SIPTU has called for immediate action from the Health Service Executive (HSE) and the Minister for Health, Simon Harris, concerning the operation of Bray Home Care Services following a decision by the company to issue staff with a 30-day protective notice of redundancy.

SIPTU Health Organiser, John Hubbard, said: “Bray Home Care Services currently employs 54 staff and assists 267 clients. They have been providing care services for vulnerable people for nearly 40 years so this news is deeply troubling for the entire community.

“The first issue that must be dealt with by the HSE and the Minister for Health is to move rapidly to reassure those directly affected that their futures will be secure, in terms of services and employment.

“This situation brings into sharp focus the wider issues of what competitive tendering and the associated race to the bottom in service provision is doing to our care services. It is leaving workers in precarious situations where they are unable to plan for their futures and leaving vulnerable clients in fear for their services and feeling a deep sense of insecurity. This is exactly the opposite of what we need from our home care system.”

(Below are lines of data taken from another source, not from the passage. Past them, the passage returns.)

/-- No data write of the task waits for its WRITE-DONE. DESIGN CHOICE, log 41. -/
def writesDone (d : Dev) (t : Task) : Bool := d.sq.writesOut.all (fun w => w.2.1 != t.id)

/-- R284: when EMIT has completed on every cluster, the manager writes the outbound entry, once.
DESIGN CHOICE, log 41. -/
def emitComplete (d : Dev) (id : Nat) : Dev :=
  match taskAt d id with
  | some t =>
    if !t.emitted && ctxLive (ctxAt d t.ctx) && (ctxClusters d t.ctx).all (emitDone d t) && writesDone d t then
      sendEntry (setTask d { t with emitted := true }) t
    else d
  | none => d

/-- Every command a task issued on a cluster has completed. -/
def placeDone (d : Dev) (t : Task) (g : Nat) : Bool :=
  let v := vcAt d g
  let p := placeAt t g
  let mine := fun (u : Tu) => u.queue.all (fun e => !(e.ctx == t.ctx && e.tag == t.tag)) &&
    [u.bank0, u.bank1].all (fun b => bankIdle b || !(b.ctx == t.ctx && b.tag == t.tag))
  p.ended && (List.range 8).all (fun i => mine (tuAt d (8 * g + i)) && !(tuAt d (8 * g + i)).releasing) &&
    (taskDescs d g t.id).isEmpty && (feAt d g).recs.all (fun r => r.task != t.id) &&
    v.passes.all (fun q => q.task != t.id) && v.outs.all (fun o => o.task != t.id) &&
    d.ce.buckets.all (fun b => !(b.cluster == g && b.task == t.id)) && p.records.isEmpty && p.queued.isEmpty

/-- Remove a task from the device's lists. -/
def dropTask (d : Dev) (id : Nat) : Dev :=
  { d with seq := { d.seq with
    tasks := d.seq.tasks.filter (fun t => t.id != id)
    current := d.seq.current.filter (fun e => e.2 != id) } }

/-- A context without a started task is resident again. -/
def settleCtx (d : Dev) (c : Nat) : Dev :=
  let x := ctxAt d c
  if x.st = .running ∧ d.seq.tasks.all (fun t => t.ctx != c) then setCtx d c { x with st := .resident } else d

/-- R284, R304, R329, R344: a task completes: its slot returns, a BWD releases the tag, its uses end. -/
def taskComplete (d : Dev) (id : Nat) : Dev :=
  match taskAt d id with
  | some t =>
    if ctxLive (ctxAt d t.ctx) && (ctxClusters d t.ctx).all (placeDone d t) && writesDone d t &&
        ((ctxClusters d t.ctx).all (fun g => !(placeAt t g).emitIssued) || t.emitted) then
      let d1 := stampRun (slotDone (dropTask d id) (taskQueue t.ctx t.bwd) t.inAddr) t.ctx
      let d2 := if t.bwd then unbindTag d1 t.ctx t.tag else d1
      settleCtx (dropUses d2 id) t.ctx
    else d
  | none => d

/-! ### Starting a task (R286) -/

/-- Dequeue the head of a context's queue: the task is started on every cluster of CMASK. An entry that is lost to an
uncorrectable error starts none (R318). -/
def startTask (d : Dev) (c : Nat) (bwd : Bool) : Dev :=
  match sqHead d (taskQueue c bwd) with
  | none => d
  | some e =>
    let d0 := sqDequeue d (taskQueue c bwd)
    if !ctxLive (ctxAt d0 c) then d0
    else
      let g := taskGrant d0 c bwd
      let d1 := if bwd then d0 else bindTag d0 c (entTag e) d0.seq.step
      let t : Task :=
        { id := d1.seq.nextTask, ctx := c, bwd, tag := entTag e, place := entPlace e, step := d1.seq.step
          inAddr := entSlot e, outAddr := g.1, entry := e, start := d1.uptime, places := [], outBytes := g.2
          wrote := 0, emitted := false }
      let x := ctxAt d1 c
      let x1 := if bwd then { x with bwd := x.bwd + 1, inflight := x.inflight - 1 }
        else { x with fwd := x.fwd + 1, inflight := x.inflight + 1 }
      let d2 := stampRun (setCtx d1 c { x1 with st := if x.st = .resident then .running else x.st }) c
      { d2 with seq := { d2.seq with tasks := d2.seq.tasks ++ [t], nextTask := t.id + 1 } }

/-- Contexts on the cluster whose FWD is held only by the version store for want of a complete version (R330). -/
def heldByStore (d : Dev) (g : Nat) : List Nat :=
  (enabledCtxs d).filter (fun c => bitAt (ctxCmask d c) g && inputReady d c false && noVersion d c)

/-- R286: a cluster that needs a task selects a ready one. A started task of the bank's context goes first; a new
one is dequeued for all its clusters, and those whose bank is the context's and that need a task begin it. `held`
cycles were spent on R330, `idle` cycles without a task. DEDUCED, log 39. -/
def taskDequeue (d : Dev) (g held idle : Nat) : Dev :=
  if !needsTask d g || (tfind d.seq.switching g).isSome then d
  else
    let d0 := (heldByStore d g).foldl (fun x c => raiseStep x 0x4681 c g) (bump (bump d 0x6841 0 held) 0x6031 (g + 1) idle)
    match selectStarted d0 g with
    | some _ => takeStarted d0 g
    | none =>
      match selectNew d0 g with
      | none => d0
      | some k => (ctxClusters d0 k.1).foldl takeStarted (startTask d0 k.1 k.2)

/-! ### Frames (R275 to R279) -/

/-- The header and every part lie within LEN (R278, R279). -/
def imageOk (d : Dev) (c : Nat) : Bool :=
  let h := imgHeader d c
  let base := ctxImage d c
  let n := (ctxClusters d c).length
  let len := imgOff h 5
  let routs := (List.range (2 * n)).map (fun i => word32 d (base + imgOff h 0 + 4 * i))
  fld h 511 480 == 0x48535031 && fld h 479 472 == 1 && fld h 471 467 == n && fld h 466 448 == 0 && fld h 255 0 == 0 &&
    accessible d base (max len 64) && decide (64 ≤ len) && decide (imgOff h 0 + 8 * n ≤ len) &&
    decide (imgOff h 1 + 8192 * n ≤ len) && decide (imgOff h 2 + 512 * n ≤ len) &&
    decide (imgOff h 3 + 15360 * n ≤ len) && decide (imgOff h 4 + 72 ≤ len) && routs.all (fun r => decide (16 * r < len))

/-- What the manager keeps of an image. -/
def readImage (d : Dev) (c : Nat) (x : Ctx) : Ctx :=
  let h := imgHeader d c
  let base := ctxImage d c
  { x with
    imgLen := imgOff h 5
    imgRouts := (List.range (ctxClusters d c).length).map (fun r =>
      (word32 d (base + imgOff h 0 + 8 * r), word32 d (base + imgOff h 0 + 8 * r + 4)))
    imgRegs := (List.range 9).map (fun i => memVal d.mem (base + imgOff h 4 + 8 * i) 8 % 2 ^ 48) }

/-- Give a context a frame: the image is checked, and the swap-in begins (R276, R279). -/
def giveFrame (d : Dev) (c f : Nat) : Dev :=
  let d0 := { d with seq := { d.seq with frameWait := d.seq.frameWait.filter (fun x => x != c) } }
  let r := unitRead d0 (ctxHalf d0 c) c 0 (ctxImage d0 c) 64
  if !ctxLive (ctxAt r.2 c) then r.2
  else if imageOk r.2 c then
    let b := ctxImage r.2 c
    let h := imgHeader r.2 c
    let d1 := noteRead (noteRead r.2 c (b + imgOff h 0) (8 * (ctxClusters d c).length)) c (b + imgOff h 4) 72
    if ctxLive (ctxAt d1 c) then setCtx d1 c { readImage d1 c (ctxAt d1 c) with frame := some f, swapping := true } else d1
  else raiseFault r.2 0x8602 c 0 c

/-- The candidate that ran least recently, the lower number on a tie. -/
def evictFirst (d : Dev) : Option Nat :=
  firstBy (fun a b => decide ((ctxAt d a).lastRan < (ctxAt d b).lastRan) ||
    ((ctxAt d a).lastRan == (ctxAt d b).lastRan && decide (a ≤ b))) (evictList d)

/-- The spill blocks a swap-out needs: the record, then each cluster's semaphore words (R276).
DESIGN CHOICE, log 40. -/
def spillNeeds (d : Dev) (c : Nat) : List (Nat × Nat) :=
  (ctxHalf d c, 512) :: (ctxClusters d c).map (fun g => (g / 8, 15360))

/-- Allocate them all, or none (R229). DESIGN CHOICE, log 40. -/
def spillAll (d : Dev) : List (Nat × Nat) → Option (List (Nat × Nat × Nat)) × Dev
  | [] => (some [], d)
  | (h, n) :: rest =>
    match spillAlloc d h n with
    | (none, d1) => (none, d1)
    | (some a, d1) =>
      match spillAll d1 rest with
      | (some l, d2) => (some ((h, a, n) :: l), d2)
      | (none, d2) => (none, spillFree d2 h a)

/-- Begin the swap-out of the first candidate that the spill regions take (R277). -/
def beginSwapOut : Nat → Dev → Dev
  | 0, d => d
  | fuel + 1, d =>
    match evictFirst d with
    | none => d
    | some c =>
      match spillAll d (spillNeeds d c) with
      | (some l, d1) => setCtx d1 c { ctxAt d1 c with swapping := true, spilled := l }
      | (none, d1) => beginSwapOut fuel (raise (setCtx d1 c { ctxAt d1 c with refused := true }) 0x4604 c 0)

/-- R275: a context with a ready task asks for a frame: it gets a free one in its turn among those still waiting, else a
candidate is evicted, else it waits. `waited` cycles were spent waiting. -/
def frameAssign (d : Dev) (c waited : Nat) : Dev :=
  let x := ctxAt d c
  if !ctxEn d c || x.st != .swappedOut || x.frame.isSome || !ctxReady d c then d
  else
    let d0 := bump d 0x6033 0 waited
    let d1 := if d0.seq.frameWait.contains c then d0
      else { d0 with seq := { d0.seq with frameWait := d0.seq.frameWait ++ [c] } }
    match (List.range 16).find? (fun f => !(framesUsed d1).contains f) with
    | some f => if d1.seq.frameWait.find? (ctxReady d) = some c then giveFrame d1 c f else d1
    | none => if d1.seq.ctxs.any (fun e => e.2.swapping && e.2.st != .swappedOut) then d1 else beginSwapOut 64 d1
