-- ==== Sys2Proof/Machine/ExecProgram.lean ====
section
/-! DEFINITION. Commands of the stage programs and the stage sequencer (chapter 09). Each changes the device and leaves the queue alone. -/

namespace Sys2Proof.Machine

/-- PROG_NOP (R280). A cluster sequencer issues a NOP program command. -/
def execProgNop (cluster : Nat) (s : State) : Host.Outcome State Fault Refusal :=
  .next { s with dev := onCluster s.dev (fun d => progNop d cluster) }

/-- PROG_TU (R280). The sequencer issues a TU command word to each TU in TMASK, setting SHD and SHP unless SHOWN. -/
def execProgTu (cluster : Nat) (s : State) : Host.Outcome State Fault Refusal :=
  .next { s with dev := onCluster s.dev (fun d => progTu d cluster) }

/-- PROG_FD (R280). The sequencer issues a fetch descriptor with register-adjusted addresses into the engine's queue.
-/
def execProgFd (cluster : Nat) (s : State) : Host.Outcome State Fault Refusal :=
  .next { s with dev := onCluster s.dev (fun d => progFd d cluster) }

/-- PROG_PASS (R281). The sequencer opens a vector chain pass with slot, mask and position settings. -/
def execProgPass (cluster : Nat) (s : State) : Host.Outcome State Fault Refusal :=
  .next { s with dev := onCluster s.dev (fun d => progPass d cluster) }

/-- PROG_WAIT (R280). The sequencer waits on a semaphore and issues nothing more until the wait succeeds. -/
def execProgWait (cluster : Nat) (s : State) : Host.Outcome State Fault Refusal :=
  .next { s with dev := onCluster s.dev (fun d => progWait d cluster) }

/-- PROG_SIG (R280). The sequencer signals a semaphore of any cluster. -/
def execProgSig (cluster : Nat) (s : State) : Host.Outcome State Fault Refusal :=
  .next { s with dev := onCluster s.dev (fun d => progSig d cluster) }

/-- PROG_SETA (R280). The sequencer sets an address register. -/
def execProgSeta (cluster : Nat) (s : State) : Host.Outcome State Fault Refusal :=
  .next { s with dev := onCluster s.dev (fun d => progSeta d cluster) }

/-- PROG_ADDA (R280). The sequencer adds a signed value to an address register modulo 2^48. -/
def execProgAdda (cluster : Nat) (s : State) : Host.Outcome State Fault Refusal :=
  .next { s with dev := onCluster s.dev (fun d => progAdda d cluster) }

/-- PROG_LOOP (R280). The sequencer opens a loop run count times. -/
def execProgLoop (cluster : Nat) (s : State) : Host.Outcome State Fault Refusal :=
  .next { s with dev := onCluster s.dev (fun d => progLoop d cluster) }

/-- PROG_ENDL (R280). The sequencer closes the innermost loop, repeating or leaving it. -/
def execProgEndl (cluster : Nat) (s : State) : Host.Outcome State Fault Refusal :=
  .next { s with dev := onCluster s.dev (fun d => progEndl d cluster) }

/-- PROG_YIELD (R287). The sequencer passes a switch point, where a pending switch may be made. -/
def execProgYield (cluster : Nat) (s : State) : Host.Outcome State Fault Refusal :=
  .next { s with dev := onCluster s.dev (fun d => progYield d cluster) }

/-- PROG_GATH (R341). A GATH asks the version store for the gathered parameter at the task's bound version. -/
def execProgGath (cluster : Nat) (s : State) : Host.Outcome State Fault Refusal :=
  .next { s with dev := onCluster s.dev (fun d => progGath d cluster) }

/-- PROG_BKT (R280). The sequencer issues a BKT for a bucket of the task. -/
def execProgBkt (cluster : Nat) (s : State) : Host.Outcome State Fault Refusal :=
  .next { s with dev := onCluster s.dev (fun d => progBkt d cluster) }

/-- PROG_EMIT (R284). An EMIT is issued and completes on its cluster when every earlier write of the task has taken
effect. -/
def execProgEmit (cluster : Nat) (s : State) : Host.Outcome State Fault Refusal :=
  .next { s with dev := onCluster s.dev (fun d => progEmit d cluster) }

/-- PROG_END (R280). The routine ends on this cluster. -/
def execProgEnd (cluster : Nat) (s : State) : Host.Outcome State Fault Refusal :=
  .next { s with dev := onCluster s.dev (fun d => progEnd d cluster) }

/-- EMIT_COMPLETE (R284). When EMIT has completed on every cluster, the manager writes the outbound spawn entry. -/
def execEmitComplete (task : Nat) (s : State) : Host.Outcome State Fault Refusal :=
  .next { s with dev := onCluster s.dev (fun d => emitComplete d task) }

/-- TASK_COMPLETE (R284). A task completes on all its clusters and its grants, references and records are released. -/
def execTaskComplete (task : Nat) (s : State) : Host.Outcome State Fault Refusal :=
  .next { s with dev := onCluster s.dev (fun d => taskComplete d task) }

/-- TASK_DEQUEUE (R286). A ready task is selected and dequeued for all clusters of its context, starting it. -/
def execTaskDequeue (cluster held idle : Nat) (s : State) : Host.Outcome State Fault Refusal :=
  .next { s with dev := onCluster s.dev (fun d => taskDequeue d cluster held idle) }

/-- FRAME_ASSIGN (R275). A context with a ready task is given a free frame, evicting a candidate if needed. -/
def execFrameAssign (ctx waited : Nat) (s : State) : Host.Outcome State Fault Refusal :=
  .next { s with dev := onCluster s.dev (fun d => frameAssign d ctx waited) }

/-- SWAP_IN_DONE (R276). A swap-in has read back the context record, semaphores, configuration table and mask
descriptors. -/
def execSwapInDone (ctx : Nat) (s : State) : Host.Outcome State Fault Refusal :=
  .next { s with dev := onCluster s.dev (fun d => swapInDone d ctx) }

/-- TASK_SWITCH (R289). At a switch point the cluster fences, suspends and drains, saves the outgoing task and loads
the incoming one. -/
def execTaskSwitch (cluster : Nat) (s : State) : Host.Outcome State Fault Refusal :=
  .next { s with dev := onCluster s.dev (fun d => taskSwitch d cluster) }

/-- JOB_START (R295). START sets the step to SsStartStep and admits tasks, after the offset and generation checks. -/
def execJobStart (s : State) : Host.Outcome State Fault Refusal :=
  .next { s with dev := onObject s.dev 0x6022 0 (fun d => jobStart d) }

/-- JOB_STOP (R295). STOP makes the next step boundary end with the job idle. -/
def execJobStop (s : State) : Host.Outcome State Fault Refusal :=
  .next { s with dev := onObject s.dev 0x6022 0 (fun d => jobStop d) }

/-- JOB_HALT (R295). HALT stops every context and leaves the job halted. -/
def execJobHalt (s : State) : Host.Outcome State Fault Refusal :=
  .next { s with dev := onObject s.dev 0x6022 0 (fun d => jobHalt d) }

/-- STEP_END (R293). A context reaches its step end and admits no further task. -/
def execStepEnd (ctx : Nat) (s : State) : Host.Outcome State Fault Refusal :=
  .next { s with dev := onUnit s.dev (fun d => stepEnd d ctx) }

/-- BOUNDARY_BEGIN (R270). All contexts are at step end; DRAINs and FENCEs are placed on every engine and TU. -/
def execBoundaryBegin (s : State) : Host.Outcome State Fault Refusal :=
  .next { s with dev := onUnit s.dev (fun d => boundaryBegin d) }

/-- BOUNDARY_WORK (R294). With drains done and step versions present, close_step, torpor tests, staged generation and
table swap run. -/
def execBoundaryWork (s : State) : Host.Outcome State Fault Refusal :=
  .next { s with dev := onUnit s.dev (fun d => boundaryWork d) }

/-- STEP_ADVANCE (R390). SsStep and ROFF become n + 1, counts reset and tasks of the next step are admitted. -/
def execStepAdvance (us : Nat) (s : State) : Host.Outcome State Fault Refusal :=
  .next { s with dev := onUnit s.dev (fun d => stepAdvance d us) }

/-- BOUNDARY_TIMEOUT (R294). The version wait of a boundary passes SsBoundaryTimeout and 0x8608 is raised. -/
def execBoundaryTimeout (s : State) : Host.Outcome State Fault Refusal :=
  .next { s with dev := onUnit s.dev (fun d => boundaryTimeout d) }

/-- CONTEXT_STOPPED (R296). After a unit fault every unit has finished for the context, which becomes stopped with
event 0x8603. -/
def execContextStopped (ctx : Nat) (s : State) : Host.Outcome State Fault Refusal :=
  .next { s with dev := onUnit s.dev (fun d => contextStopped d ctx) }

/-- STOP_AT_STEP (R502). A write sets, replaces or cancels the step whose closing boundary stops the job. -/
def execStopAtStep (step : Nat) (s : State) : Host.Outcome State Fault Refusal :=
  .next { s with dev := onObject s.dev 0x6026 0 (fun d => stopAtStep d step) }

/-- SWAP_OUT_DONE (R276). A context swap-out finishes writing its record and semaphore words to the spill region,
freeing the frame for the waiting context. -/
def execSwapOutDone (ctx : Nat) (s : State) : Host.Outcome State Fault Refusal :=
  .next { s with dev := onCluster s.dev (fun d => swapOutDone d ctx) }

end Sys2Proof.Machine
end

He added: “SIPTU representatives are demanding immediate action by Simon Harris and the HSE to bring this unacceptable situation to an end. There must be no delay in the HSE stepping in and directly administering these care services and securing our members employment. It is unacceptable that funding issues are being placed before the care of the elderly in their homes.

“This is further evidence of the failure of the Government and the HSE to restore cuts that were made to the service in the recession years and to properly fund Section 39 organisations.”